Among the entries below, copy every line that carries the word "hfind".

|---|

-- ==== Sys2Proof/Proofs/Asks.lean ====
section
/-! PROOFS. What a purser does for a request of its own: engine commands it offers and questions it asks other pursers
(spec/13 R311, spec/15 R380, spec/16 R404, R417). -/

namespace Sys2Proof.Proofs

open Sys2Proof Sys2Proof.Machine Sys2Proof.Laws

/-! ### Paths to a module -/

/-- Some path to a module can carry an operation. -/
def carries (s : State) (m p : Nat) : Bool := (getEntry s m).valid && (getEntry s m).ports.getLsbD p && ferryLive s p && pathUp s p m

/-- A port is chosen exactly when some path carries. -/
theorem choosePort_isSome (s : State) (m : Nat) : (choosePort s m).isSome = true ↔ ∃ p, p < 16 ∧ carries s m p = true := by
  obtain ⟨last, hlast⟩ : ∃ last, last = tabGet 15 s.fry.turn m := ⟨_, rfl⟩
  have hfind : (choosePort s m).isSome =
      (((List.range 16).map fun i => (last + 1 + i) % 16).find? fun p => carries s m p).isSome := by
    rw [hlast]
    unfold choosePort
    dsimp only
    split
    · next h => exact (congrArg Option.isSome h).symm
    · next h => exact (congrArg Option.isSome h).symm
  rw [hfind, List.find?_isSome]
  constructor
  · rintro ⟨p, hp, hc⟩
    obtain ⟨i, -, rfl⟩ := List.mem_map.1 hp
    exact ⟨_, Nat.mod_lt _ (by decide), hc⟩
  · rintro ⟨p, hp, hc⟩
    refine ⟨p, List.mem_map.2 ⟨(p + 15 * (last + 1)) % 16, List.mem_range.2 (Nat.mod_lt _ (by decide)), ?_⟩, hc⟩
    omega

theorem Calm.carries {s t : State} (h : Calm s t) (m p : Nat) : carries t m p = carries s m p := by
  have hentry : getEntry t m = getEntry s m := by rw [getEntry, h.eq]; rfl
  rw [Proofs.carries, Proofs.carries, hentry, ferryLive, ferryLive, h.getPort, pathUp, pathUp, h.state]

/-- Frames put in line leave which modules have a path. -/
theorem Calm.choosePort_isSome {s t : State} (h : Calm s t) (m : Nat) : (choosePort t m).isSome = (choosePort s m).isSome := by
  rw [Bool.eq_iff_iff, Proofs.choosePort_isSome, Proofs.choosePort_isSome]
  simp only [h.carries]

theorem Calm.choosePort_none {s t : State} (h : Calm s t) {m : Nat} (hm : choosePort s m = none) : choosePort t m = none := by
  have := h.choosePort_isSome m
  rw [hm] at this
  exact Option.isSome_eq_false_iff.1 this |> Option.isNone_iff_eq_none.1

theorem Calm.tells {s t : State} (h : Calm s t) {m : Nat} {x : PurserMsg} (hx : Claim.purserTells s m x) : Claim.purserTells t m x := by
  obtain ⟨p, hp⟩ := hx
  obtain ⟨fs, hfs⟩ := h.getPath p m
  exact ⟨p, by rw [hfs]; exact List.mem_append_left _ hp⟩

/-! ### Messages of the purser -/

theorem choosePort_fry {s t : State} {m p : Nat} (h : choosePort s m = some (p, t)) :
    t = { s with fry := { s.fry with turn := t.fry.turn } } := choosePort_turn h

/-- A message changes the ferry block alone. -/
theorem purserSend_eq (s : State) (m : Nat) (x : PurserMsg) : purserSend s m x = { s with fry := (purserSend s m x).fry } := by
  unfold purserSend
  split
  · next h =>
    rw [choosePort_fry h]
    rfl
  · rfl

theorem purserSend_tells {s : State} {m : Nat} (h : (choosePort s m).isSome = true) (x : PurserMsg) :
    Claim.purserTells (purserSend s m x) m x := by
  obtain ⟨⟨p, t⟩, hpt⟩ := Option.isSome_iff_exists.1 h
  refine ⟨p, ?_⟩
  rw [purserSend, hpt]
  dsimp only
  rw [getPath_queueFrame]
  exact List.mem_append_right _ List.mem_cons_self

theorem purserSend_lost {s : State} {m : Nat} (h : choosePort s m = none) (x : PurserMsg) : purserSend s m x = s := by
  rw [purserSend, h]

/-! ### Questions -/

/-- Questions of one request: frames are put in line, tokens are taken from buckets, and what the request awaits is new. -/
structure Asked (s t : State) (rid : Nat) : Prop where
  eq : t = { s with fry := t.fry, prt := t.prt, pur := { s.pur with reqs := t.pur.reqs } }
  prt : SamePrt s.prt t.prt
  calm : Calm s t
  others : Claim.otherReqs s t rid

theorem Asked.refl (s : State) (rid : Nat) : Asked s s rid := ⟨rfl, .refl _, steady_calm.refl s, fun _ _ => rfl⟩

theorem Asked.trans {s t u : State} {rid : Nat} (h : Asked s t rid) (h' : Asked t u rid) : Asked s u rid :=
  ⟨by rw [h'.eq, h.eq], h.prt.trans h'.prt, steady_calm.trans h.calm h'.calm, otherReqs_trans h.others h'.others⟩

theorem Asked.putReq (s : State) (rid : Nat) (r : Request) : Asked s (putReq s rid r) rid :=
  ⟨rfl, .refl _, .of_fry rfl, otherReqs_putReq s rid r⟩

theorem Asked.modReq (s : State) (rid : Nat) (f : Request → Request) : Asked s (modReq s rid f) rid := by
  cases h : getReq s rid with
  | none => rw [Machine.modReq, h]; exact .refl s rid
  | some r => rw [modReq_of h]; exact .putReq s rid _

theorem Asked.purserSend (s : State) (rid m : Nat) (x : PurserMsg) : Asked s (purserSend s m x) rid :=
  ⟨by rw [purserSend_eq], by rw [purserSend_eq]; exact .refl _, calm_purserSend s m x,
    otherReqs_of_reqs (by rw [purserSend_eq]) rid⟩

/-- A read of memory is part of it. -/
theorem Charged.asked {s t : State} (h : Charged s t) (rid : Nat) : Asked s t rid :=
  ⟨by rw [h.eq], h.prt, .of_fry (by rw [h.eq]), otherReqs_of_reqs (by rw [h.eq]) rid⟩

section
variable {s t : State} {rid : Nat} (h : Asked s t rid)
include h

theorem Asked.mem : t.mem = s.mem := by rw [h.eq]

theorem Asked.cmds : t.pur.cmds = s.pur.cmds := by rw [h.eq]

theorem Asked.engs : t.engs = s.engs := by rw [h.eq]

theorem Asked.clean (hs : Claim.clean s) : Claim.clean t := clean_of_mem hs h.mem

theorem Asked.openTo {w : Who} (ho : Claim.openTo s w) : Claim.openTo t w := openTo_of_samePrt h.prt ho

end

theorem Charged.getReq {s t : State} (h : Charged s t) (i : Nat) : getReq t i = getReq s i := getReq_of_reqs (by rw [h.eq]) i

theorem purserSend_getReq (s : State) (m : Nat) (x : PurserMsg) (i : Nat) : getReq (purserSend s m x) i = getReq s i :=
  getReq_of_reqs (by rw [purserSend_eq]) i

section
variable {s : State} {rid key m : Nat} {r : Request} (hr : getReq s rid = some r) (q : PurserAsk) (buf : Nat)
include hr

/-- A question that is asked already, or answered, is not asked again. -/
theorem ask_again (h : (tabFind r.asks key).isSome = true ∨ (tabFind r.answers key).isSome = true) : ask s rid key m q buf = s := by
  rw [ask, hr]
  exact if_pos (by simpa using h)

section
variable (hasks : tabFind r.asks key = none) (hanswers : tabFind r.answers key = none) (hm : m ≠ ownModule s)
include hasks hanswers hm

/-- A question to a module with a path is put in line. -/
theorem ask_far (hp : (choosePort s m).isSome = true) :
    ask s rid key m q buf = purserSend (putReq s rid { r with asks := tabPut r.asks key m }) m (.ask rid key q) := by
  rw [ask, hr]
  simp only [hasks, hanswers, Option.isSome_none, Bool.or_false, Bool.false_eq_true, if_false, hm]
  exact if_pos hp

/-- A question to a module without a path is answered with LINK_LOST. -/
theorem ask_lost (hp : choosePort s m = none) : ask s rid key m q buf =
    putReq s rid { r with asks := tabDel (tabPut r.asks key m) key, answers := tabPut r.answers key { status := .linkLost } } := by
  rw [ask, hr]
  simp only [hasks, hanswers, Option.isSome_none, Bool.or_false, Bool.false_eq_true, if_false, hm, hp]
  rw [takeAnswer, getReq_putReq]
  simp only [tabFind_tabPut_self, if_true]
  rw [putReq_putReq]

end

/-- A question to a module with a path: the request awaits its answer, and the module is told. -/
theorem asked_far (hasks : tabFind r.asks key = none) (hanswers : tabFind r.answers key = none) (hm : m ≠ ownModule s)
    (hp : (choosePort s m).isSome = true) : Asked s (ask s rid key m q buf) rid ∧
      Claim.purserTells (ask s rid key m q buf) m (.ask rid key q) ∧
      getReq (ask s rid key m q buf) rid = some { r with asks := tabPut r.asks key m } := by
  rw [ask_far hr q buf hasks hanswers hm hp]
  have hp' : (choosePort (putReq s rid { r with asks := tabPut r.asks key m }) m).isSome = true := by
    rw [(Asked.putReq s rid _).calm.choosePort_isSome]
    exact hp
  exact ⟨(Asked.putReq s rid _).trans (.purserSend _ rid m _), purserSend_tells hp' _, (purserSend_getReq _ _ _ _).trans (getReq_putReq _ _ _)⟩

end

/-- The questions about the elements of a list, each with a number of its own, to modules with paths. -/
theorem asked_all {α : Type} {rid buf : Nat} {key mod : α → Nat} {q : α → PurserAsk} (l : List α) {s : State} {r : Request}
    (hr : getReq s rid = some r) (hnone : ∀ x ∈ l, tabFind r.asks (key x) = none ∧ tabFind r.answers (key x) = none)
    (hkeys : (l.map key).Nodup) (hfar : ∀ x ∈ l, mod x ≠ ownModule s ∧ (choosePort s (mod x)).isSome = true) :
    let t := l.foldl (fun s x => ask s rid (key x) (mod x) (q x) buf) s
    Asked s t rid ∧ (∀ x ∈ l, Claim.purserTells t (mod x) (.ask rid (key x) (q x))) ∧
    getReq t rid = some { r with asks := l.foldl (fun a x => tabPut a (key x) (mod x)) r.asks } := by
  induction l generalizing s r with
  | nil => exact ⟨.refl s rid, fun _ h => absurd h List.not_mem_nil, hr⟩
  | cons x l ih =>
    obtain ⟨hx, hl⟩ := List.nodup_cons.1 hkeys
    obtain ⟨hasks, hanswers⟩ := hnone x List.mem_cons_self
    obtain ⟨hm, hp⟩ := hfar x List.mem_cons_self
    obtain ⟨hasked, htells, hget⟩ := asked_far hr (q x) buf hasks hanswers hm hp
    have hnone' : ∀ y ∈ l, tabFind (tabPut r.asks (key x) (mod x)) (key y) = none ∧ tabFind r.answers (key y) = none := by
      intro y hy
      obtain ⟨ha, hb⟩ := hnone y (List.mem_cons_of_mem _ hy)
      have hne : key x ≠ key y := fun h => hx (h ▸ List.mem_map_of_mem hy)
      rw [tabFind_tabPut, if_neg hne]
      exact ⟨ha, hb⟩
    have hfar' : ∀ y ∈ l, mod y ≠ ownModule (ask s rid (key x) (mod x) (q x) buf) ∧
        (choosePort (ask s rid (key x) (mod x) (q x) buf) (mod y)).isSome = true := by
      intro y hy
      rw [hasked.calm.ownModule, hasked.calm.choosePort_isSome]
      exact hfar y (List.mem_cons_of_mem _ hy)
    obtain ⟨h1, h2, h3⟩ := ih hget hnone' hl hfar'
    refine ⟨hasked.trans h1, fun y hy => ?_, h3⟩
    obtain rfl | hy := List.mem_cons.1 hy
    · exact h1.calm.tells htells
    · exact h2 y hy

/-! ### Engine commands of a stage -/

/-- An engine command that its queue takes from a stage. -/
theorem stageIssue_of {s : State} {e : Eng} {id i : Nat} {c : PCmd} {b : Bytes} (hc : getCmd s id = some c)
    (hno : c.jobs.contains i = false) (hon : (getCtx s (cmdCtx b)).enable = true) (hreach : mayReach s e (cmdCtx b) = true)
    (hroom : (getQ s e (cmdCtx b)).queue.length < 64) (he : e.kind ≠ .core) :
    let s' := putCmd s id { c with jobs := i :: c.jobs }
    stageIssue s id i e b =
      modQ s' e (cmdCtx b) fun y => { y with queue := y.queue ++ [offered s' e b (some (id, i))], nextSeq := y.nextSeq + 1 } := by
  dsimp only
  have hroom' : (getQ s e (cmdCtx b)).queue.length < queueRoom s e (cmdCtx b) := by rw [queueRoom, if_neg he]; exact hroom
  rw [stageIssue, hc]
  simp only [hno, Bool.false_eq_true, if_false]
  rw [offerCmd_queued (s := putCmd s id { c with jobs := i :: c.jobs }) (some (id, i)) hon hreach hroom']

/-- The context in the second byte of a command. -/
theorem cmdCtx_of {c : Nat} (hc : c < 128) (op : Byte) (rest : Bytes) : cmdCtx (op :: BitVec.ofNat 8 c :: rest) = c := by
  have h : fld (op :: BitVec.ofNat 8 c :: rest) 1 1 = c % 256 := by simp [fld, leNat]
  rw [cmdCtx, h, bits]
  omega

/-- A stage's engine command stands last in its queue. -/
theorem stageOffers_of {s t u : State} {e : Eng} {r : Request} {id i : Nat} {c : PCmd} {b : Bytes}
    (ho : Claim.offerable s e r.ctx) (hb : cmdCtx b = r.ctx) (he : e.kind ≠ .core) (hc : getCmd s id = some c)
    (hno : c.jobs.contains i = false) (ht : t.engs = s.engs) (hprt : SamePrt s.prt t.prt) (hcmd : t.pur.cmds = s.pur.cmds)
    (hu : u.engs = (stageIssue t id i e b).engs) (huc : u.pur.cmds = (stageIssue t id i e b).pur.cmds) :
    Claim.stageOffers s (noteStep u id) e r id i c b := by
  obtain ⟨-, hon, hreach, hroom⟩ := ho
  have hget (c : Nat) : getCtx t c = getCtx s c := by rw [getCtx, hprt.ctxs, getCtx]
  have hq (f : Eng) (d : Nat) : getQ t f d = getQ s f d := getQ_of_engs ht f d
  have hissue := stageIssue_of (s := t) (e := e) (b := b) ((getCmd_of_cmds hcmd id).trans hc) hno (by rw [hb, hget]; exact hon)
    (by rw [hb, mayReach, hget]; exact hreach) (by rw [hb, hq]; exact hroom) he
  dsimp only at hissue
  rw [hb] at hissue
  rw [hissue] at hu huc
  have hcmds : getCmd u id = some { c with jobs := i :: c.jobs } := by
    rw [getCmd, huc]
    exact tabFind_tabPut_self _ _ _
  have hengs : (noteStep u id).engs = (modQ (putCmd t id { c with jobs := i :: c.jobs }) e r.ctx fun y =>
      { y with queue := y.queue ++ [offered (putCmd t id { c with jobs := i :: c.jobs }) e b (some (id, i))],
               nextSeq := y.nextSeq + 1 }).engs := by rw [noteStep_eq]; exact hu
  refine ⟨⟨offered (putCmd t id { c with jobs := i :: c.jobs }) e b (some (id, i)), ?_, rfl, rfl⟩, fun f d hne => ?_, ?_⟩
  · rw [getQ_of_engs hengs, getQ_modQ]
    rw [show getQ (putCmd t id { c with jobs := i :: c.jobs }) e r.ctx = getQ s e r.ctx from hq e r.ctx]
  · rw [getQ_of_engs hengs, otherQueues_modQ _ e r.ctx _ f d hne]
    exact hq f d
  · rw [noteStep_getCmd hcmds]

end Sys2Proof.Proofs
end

|---|

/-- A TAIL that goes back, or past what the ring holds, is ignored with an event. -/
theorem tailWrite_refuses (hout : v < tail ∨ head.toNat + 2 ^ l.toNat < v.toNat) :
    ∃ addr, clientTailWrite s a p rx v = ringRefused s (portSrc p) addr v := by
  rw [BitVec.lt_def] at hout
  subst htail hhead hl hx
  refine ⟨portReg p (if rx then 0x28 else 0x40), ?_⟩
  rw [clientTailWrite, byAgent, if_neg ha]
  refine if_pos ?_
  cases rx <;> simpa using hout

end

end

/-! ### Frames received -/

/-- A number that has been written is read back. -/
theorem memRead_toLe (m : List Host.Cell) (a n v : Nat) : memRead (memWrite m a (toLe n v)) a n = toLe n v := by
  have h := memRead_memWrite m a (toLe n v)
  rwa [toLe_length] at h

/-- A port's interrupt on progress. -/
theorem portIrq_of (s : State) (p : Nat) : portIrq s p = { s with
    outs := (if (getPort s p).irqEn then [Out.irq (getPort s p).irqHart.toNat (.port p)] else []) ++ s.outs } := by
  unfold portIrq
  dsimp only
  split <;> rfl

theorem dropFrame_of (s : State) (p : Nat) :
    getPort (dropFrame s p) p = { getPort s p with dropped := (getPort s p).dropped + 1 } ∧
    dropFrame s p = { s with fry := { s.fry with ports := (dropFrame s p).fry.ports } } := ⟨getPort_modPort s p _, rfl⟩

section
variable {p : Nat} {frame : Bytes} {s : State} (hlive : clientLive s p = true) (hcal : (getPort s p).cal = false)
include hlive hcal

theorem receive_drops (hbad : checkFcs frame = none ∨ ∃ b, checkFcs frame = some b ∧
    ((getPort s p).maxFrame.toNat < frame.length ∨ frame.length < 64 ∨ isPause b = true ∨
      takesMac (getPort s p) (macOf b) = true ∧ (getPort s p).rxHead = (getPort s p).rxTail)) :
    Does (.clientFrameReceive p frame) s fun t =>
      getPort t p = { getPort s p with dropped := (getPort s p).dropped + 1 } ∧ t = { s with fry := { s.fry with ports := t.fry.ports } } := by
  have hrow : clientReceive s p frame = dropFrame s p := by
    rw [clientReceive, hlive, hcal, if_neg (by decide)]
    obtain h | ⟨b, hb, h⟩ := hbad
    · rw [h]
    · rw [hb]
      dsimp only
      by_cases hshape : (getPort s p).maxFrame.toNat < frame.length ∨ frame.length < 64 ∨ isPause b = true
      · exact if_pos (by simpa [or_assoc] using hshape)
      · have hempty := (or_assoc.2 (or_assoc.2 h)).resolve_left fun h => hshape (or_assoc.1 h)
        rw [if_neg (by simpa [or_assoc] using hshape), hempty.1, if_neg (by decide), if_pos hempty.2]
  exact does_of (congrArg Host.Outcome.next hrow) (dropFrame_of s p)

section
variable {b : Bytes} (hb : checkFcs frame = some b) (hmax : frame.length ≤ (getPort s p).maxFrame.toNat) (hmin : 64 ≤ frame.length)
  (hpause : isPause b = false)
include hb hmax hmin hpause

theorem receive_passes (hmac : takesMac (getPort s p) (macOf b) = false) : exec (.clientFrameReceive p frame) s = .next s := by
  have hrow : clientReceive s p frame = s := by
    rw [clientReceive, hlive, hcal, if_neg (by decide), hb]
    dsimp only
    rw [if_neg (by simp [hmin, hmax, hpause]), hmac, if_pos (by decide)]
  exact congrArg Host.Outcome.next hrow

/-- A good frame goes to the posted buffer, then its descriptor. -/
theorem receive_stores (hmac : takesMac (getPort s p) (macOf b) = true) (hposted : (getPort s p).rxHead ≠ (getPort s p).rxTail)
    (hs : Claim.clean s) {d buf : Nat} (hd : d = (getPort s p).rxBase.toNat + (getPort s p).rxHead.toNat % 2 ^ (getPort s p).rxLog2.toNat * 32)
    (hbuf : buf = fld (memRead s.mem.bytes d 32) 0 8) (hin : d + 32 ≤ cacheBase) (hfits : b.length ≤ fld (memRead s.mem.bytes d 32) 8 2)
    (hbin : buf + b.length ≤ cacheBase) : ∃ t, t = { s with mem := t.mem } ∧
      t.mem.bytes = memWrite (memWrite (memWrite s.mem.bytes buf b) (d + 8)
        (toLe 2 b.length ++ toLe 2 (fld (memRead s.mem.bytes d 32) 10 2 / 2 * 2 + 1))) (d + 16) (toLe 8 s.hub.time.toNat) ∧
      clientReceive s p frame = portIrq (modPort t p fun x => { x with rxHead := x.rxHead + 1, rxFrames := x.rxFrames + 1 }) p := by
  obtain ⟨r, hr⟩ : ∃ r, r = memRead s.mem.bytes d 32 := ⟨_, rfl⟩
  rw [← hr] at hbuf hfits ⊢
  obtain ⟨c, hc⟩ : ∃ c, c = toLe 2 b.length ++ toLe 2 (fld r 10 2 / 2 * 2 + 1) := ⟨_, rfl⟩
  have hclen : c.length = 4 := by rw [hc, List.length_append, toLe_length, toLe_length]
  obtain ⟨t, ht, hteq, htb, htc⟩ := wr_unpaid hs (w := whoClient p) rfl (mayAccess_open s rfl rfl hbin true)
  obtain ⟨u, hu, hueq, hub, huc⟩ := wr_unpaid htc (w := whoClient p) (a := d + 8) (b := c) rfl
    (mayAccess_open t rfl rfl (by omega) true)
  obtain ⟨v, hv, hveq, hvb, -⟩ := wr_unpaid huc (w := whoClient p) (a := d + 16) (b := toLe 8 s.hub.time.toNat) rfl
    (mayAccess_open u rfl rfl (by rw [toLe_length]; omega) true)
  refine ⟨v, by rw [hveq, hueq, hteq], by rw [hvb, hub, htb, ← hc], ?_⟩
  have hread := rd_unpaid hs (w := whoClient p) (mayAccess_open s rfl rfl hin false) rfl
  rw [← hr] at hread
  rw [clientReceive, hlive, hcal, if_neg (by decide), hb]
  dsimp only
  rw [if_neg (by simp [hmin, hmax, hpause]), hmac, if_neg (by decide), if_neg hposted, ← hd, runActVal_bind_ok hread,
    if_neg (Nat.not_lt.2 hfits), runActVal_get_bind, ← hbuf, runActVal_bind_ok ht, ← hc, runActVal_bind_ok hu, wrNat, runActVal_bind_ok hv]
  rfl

|---|

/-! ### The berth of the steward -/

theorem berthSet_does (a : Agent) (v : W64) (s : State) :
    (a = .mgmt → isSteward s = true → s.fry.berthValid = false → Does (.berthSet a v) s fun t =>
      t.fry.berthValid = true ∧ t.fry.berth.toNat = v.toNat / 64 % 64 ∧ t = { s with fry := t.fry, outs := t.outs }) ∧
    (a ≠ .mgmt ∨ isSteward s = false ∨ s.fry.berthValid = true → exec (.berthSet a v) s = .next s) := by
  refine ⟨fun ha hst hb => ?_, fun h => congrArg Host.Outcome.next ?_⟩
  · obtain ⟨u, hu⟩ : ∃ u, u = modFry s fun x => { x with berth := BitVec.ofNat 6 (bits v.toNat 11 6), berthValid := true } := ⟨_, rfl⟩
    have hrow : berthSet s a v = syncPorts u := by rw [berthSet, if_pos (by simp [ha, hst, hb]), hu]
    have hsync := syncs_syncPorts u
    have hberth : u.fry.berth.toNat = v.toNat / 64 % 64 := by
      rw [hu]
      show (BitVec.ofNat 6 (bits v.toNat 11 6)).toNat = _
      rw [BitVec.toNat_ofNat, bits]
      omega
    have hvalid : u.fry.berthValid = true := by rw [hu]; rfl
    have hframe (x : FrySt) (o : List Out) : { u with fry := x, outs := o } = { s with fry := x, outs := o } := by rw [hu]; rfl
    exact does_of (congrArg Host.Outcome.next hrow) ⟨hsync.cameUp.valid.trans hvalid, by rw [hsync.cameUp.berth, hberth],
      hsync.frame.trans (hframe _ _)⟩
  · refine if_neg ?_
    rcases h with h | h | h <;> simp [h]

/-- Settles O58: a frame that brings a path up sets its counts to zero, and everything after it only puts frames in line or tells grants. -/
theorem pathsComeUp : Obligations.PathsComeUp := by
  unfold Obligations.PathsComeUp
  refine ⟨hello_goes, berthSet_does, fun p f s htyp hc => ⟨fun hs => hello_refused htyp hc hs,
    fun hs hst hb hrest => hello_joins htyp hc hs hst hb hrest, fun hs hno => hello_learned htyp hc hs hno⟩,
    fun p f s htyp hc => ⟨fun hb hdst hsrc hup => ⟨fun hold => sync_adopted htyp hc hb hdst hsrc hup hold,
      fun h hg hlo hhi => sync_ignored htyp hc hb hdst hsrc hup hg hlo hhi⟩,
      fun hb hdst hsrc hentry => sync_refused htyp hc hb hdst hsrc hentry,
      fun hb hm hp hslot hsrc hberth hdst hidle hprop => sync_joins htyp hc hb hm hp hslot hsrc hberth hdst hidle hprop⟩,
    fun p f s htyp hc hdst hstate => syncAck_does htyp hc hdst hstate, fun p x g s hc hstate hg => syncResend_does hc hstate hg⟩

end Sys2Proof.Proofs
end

|---|

**Answer to this problem:**
  have hfind : (choosePort s m).isSome =
  rw [hfind, List.find?_isSome]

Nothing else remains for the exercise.